I'm working on a new way for ModBot to detect steam game names to make the game art and HOT tag detection a little better. Since this seems like a fairly generalized problem, I thought I'd share my process here.
Currently, ModBot uses the Steam search function to search for the exact name you've entered. If it finds no results, you're SOL. If it finds more than one result, it attempts to figure out which is the best result by removing punctuation, converting everything to lower case, and trying to find the closest match between the possible results. This is not bad, but it also requires a lot of searches to go out to Steam unnecessarily, and it's not super fast, and there are a few issues.
The new system will do this:
- First, I store the name, appid, and price of every single game on Steam by screen scraping Steam's search results one by one.
- I store the name in the following format:
- If there is a / in the name, take only what's before the /
- Replace all Roman numerals (XIV) with Arabic numerals (14)

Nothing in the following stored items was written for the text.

-- ==== Sys2Proof/Tests/Slice0.lean ====
section
/-! SUPPORT. Tests: each ill-formed term refused, each constructor's word written out from `30_encoding.md`, one step on a small state with the
value `95_test_vectors.md` gives, and a state that meets the hypotheses of every statement that has any. -/

namespace Sys2Proof.Tests

open Sys2Proof Sys2Proof.Machine Sys2Proof.Safety

/-! ### Well-formedness: one ill-formed term for each check -/

/-- R174: a mismatch word that is the magic. -/
theorem test_illformed_mismatch : (Instr.hsMismatch 0x41 0x64 0x61 0x0A).wellFormed = false := by decide
/-- R86, R130: the checksum of the count field 0001 is 54. -/
theorem test_illformed_adalight_checksum : (Instr.txAdalightHdr 0x0001 0x55).wellFormed = false := by decide
/-- R90: no payload has the count field 6000; its checksum 35 is right. -/
theorem test_illformed_adalight_count : (Instr.txAdalightHdr 0x6000 0x35).wellFormed = false := by decide
theorem test_illformed_awa_checksum : (Instr.txAwaHdr 0x0001 0x55).wellFormed = false := by decide
theorem test_illformed_awa_count : (Instr.txAwaHdr 0x6000 0x35).wellFormed = false := by decide
/-- R133: no Fletcher sum is 255. -/
theorem test_illformed_footer_first : (Instr.txAwaFtr 0xFF 0x00).wellFormed = false := by decide
theorem test_illformed_footer_second : (Instr.txAwaFtr 0x00 0xFF).wellFormed = false := by decide
/-- The counts of no LED and of 21845 LEDs, at the ends of the range (R90, R131). -/
theorem test_wellformed_counts :
    (Instr.txAdalightHdr 0xFFFF 0x55).wellFormed = true ∧ (Instr.txAdalightHdr 0x5554 0x54).wellFormed = true := by decide

/-! ### Decoding: a word of every row, written out bit by bit from its format (R81, R82, R85 to R88, R92) -/

/-- What the decoder answers: an instruction and the bytes left, or none. -/
def decoded (f : Format) (bytes : List Byte) : Option (Instr × List Byte) :=
  match decode f bytes with
  | .ok r => some r
  | .error _ => none

/-- Channel 02, command 00, length 0x0304, one byte behind the header. -/
theorem test_decode_set_pixel_colors :
    decoded .opcHdr [0b00000010, 0b00000000, 0b00000011, 0b00000100, 0xAA] =
      some (.opcSetPixelColors 0x02 0x0304, [0xAA]) := by decide
theorem test_decode_unsupported0 :
    decoded .opcHdr [0b11111111, 0b00000001, 0b00000000, 0b00000001] = some (.opcUnsupported0 0xFF 1, []) := by decide
theorem test_decode_unsupported1 :
    decoded .opcHdr [0, 0b00000011, 0b10000000, 0] = some (.opcUnsupported1 0 0b1 0x8000, []) := by decide
theorem test_decode_unsupported2 :
    decoded .opcHdr [0, 0b00000110, 0, 0] = some (.opcUnsupported2 0 0b10 0, []) := by decide
theorem test_decode_unsupported3 :
    decoded .opcHdr [0, 0b00001001, 0, 0] = some (.opcUnsupported3 0 0b001 0, []) := by decide
theorem test_decode_unsupported4 :
    decoded .opcHdr [0, 0b00011010, 0, 0] = some (.opcUnsupported4 0 0b1010 0, []) := by decide
theorem test_decode_unsupported5 :
    decoded .opcHdr [0, 0b00100000, 0, 0] = some (.opcUnsupported5 0 0b00000 0, []) := by decide
theorem test_decode_unsupported6 :
    decoded .opcHdr [0, 0b01110001, 0, 0] = some (.opcUnsupported6 0 0b110001 0, []) := by decide
/-- OPC's system exclusive command FF is one of the unsupported ones (R82). -/
theorem test_decode_unsupported7 :
    decoded .opcHdr [0, 0b11111111, 0, 0] = some (.opcUnsupported7 0 0b1111111 0, []) := by decide
theorem test_decode_psel :
    decoded .psel [0b00] = some (.encAdalight, []) ∧ decoded .psel [0b01] = some (.encAwa, []) ∧
    decoded .psel [0b10] = some (.encTpm2, []) ∧ decoded .psel [0b11] = some (.pselReserved, []) := by decide
/-- `A d a \n`, and `A d a X` of the source's scenario S7. -/
theorem test_decode_handshake :
    decoded .hsMagic [0b01000001, 0b01100100, 0b01100001, 0b00001010] = some (.hsMagic, []) ∧
    decoded .hsMagic [0x41, 0x64, 0x61, 0x58] = some (.hsMismatch 0x41 0x64 0x61 0x58, []) := by decide
/-- The header of S6. -/
theorem test_decode_adalight_header :
    decoded .adaHdr [0b01000001, 0b01100100, 0b01100001, 0, 0b00000001, 0b01010100] =
      some (.txAdalightHdr 0x0001 0x54, []) := by decide
/-- The header and the footer of V43. -/
theorem test_decode_awa :
    decoded .awaHdr [0b01000001, 0b01110111, 0b01100001, 0, 1, 0x54] = some (.txAwaHdr 0x0001 0x54, []) ∧
    decoded .awaFtr [0b01010001, 0b10000011] = some (.txAwaFtr 0x51 0x83, []) := by decide
/-- The header of V53 and the end marker. -/
theorem test_decode_tpm2 :
    decoded .tpm2Hdr [0b11001001, 0b11011010, 0b00000001, 0b00000000] = some (.txTpm2Hdr 0x0100, []) ∧
    decoded .tpm2Ftr [0b00110110] = some (.txTpm2Ftr, []) := by decide
/-- What is no word of a format is refused by name. -/
theorem test_decode_rejects :
    decode .opcHdr [0, 0, 0] = .error .tooFewBytes ∧ decode .psel [0x04] = .error .pselTooWide ∧
    decode .adaHdr [0x41, 0x77, 0x61, 0, 0, 0x55] = .error .wrongConstant := by decide
/-- The same rows as the table numbers their bits. -/
theorem test_table_words :
    decodeTableWord 32 0x020103FC = some (.opcUnsupported0 0x02 0x03FC) ∧
    decodeTableWord 32 0x4164610A = some .hsMagic ∧ decodeTableWord 8 0x36 = some .txTpm2Ftr ∧
    decodeTableWord 48 0x417761000154 = some (.txAwaHdr 0x0001 0x54) ∧ decodeTableWord 2 3 = some .pselReserved := by decide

- Convert game name to all lower case
- Replace the text string "two" with "2"
- Remove any of the following text from game names:
- Game names starting with "a " or containing the word "a"
- "a post nuclear role playing game"
- "the "
- "of "
- "and "
- "deluxe edition", "complete", "collector's edition", "ultimate edition", "gold edition", "game of the year edition", "extended edition"
- "tom clancy's", "sid meier's"
- If there's a ": " in the game name, store the full name and also store the portion behind the : as an "alternate name"
- Strip all non alphanumeric characters remaining, including spaces, so the result looks like "splintercellblacklist"
- Store all of the full names
- Store alternate names only when they do not conflict with full names or overlap with other alternate names (for example, series that have a bunch of subtitle games like Hitman: Blood Money versus Hitman: Absolution clearly can't guess what you mean if you just type Hitman)
When you submit a game, it will do the same conversion on what you've submitted and check against the local database to get the information. Only if it doesn't find a hit will it send the search out to Steam, and then it'll use the old system.
I'll be rolling it out over the next day or two